**WHAT THIS TASK INVOLVES**. Output all records below verbatim.

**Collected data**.
-- ==== Sys2Proof/Machine/Flags.lean ====
section
/-! DEFINITION. STATUS and CAUSE as the host reads them, and each flag's own update (spec/10_state.md R18, R19;
spec/60_exceptions.md R121, R127, R128). -/

namespace Sys2Proof.Machine

/-- STATUS as a word (R18): the seven flags in bits 0 to 6, bits [31:7] 0. -/
def Status.word (f : Status) : Word :=
  placeField 0 (BitVec.ofBool f.created) ||| placeField 1 (BitVec.ofBool f.running) |||
    placeField 2 (BitVec.ofBool f.busy) ||| placeField 3 (BitVec.ofBool f.fault) |||
    placeField 4 (BitVec.ofBool f.halted) ||| placeField 5 (BitVec.ofBool f.intEn) |||
    placeField 6 (BitVec.ofBool f.intPend)

/-- The cause codes (R121). -/
def Cause.code : Cause → BitVec 4
  | .noFault => 0
  | .resource => 1
  | .reinit => 2
  | .notCreated => 3
  | .restart => 4
  | .badLength => 5
  | .badArea => 6
  | .badGeometry => 7
  | .badCmd => 8
  | .badReg => 9
  | .busy => 10
  | .badSrc => 11
  | .internal => 12

/-- CAUSE as a word (R19): CODE in [3:0], the rest 0. -/
def Cause.word (c : Cause) : Word := placeField 0 c.code

/-- The OE-done event becomes pending (R127). -/
def setIntPend (s : State) : State := { s with status := { s.status with intPend := true } }

/-- Step 1 of the handler: acknowledge the event (R128). -/
def clearIntPend (s : State) : State := { s with status := { s.status with intPend := false } }

/-- BUSY as an accepted ingest command or the packer sets it (R18). -/
def setBusy (b : Bool) (s : State) : State := { s with status := { s.status with busy := b } }

/-- SEQ_STEP is enabled when RUNNING, INT_EN and INT_PEND are all 1 (R127). -/
def eventEnabled (s : State) : Bool := s.status.running && s.status.intEn && s.status.intPend

end Sys2Proof.Machine
end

**WRITTEN ANSWER**.
-- ==== Sys2Proof/Machine/Flags.lean ====
section
/-! DEFINITION. STATUS and CAUSE as the host reads them, and each flag's own update (spec/10_state.md R18, R19;
spec/60_exceptions.md R121, R127, R128). -/

namespace Sys2Proof.Machine

/-- STATUS as a word (R18): the seven flags in bits 0 to 6, bits [31:7] 0. -/
def Status.word (f : Status) : Word :=
  placeField 0 (BitVec.ofBool f.created) ||| placeField 1 (BitVec.ofBool f.running) |||
    placeField 2 (BitVec.ofBool f.busy) ||| placeField 3 (BitVec.ofBool f.fault) |||
    placeField 4 (BitVec.ofBool f.halted) ||| placeField 5 (BitVec.ofBool f.intEn) |||
    placeField 6 (BitVec.ofBool f.intPend)

/-- The cause codes (R121). -/
def Cause.code : Cause → BitVec 4
  | .noFault => 0
  | .resource => 1
  | .reinit => 2
  | .notCreated => 3
  | .restart => 4
  | .badLength => 5
  | .badArea => 6
  | .badGeometry => 7
  | .badCmd => 8
  | .badReg => 9
  | .busy => 10
  | .badSrc => 11
  | .internal => 12

/-- CAUSE as a word (R19): CODE in [3:0], the rest 0. -/
def Cause.word (c : Cause) : Word := placeField 0 c.code

/-- The OE-done event becomes pending (R127). -/
def setIntPend (s : State) : State := { s with status := { s.status with intPend := true } }

/-- Step 1 of the handler: acknowledge the event (R128). -/
def clearIntPend (s : State) : State := { s with status := { s.status with intPend := false } }

/-- BUSY as an accepted ingest command or the packer sets it (R18). -/
def setBusy (b : Bool) (s : State) : State := { s with status := { s.status with busy := b } }

/-- SEQ_STEP is enabled when RUNNING, INT_EN and INT_PEND are all 1 (R127). -/
def eventEnabled (s : State) : Bool := s.status.running && s.status.intEn && s.status.intPend

end Sys2Proof.Machine
end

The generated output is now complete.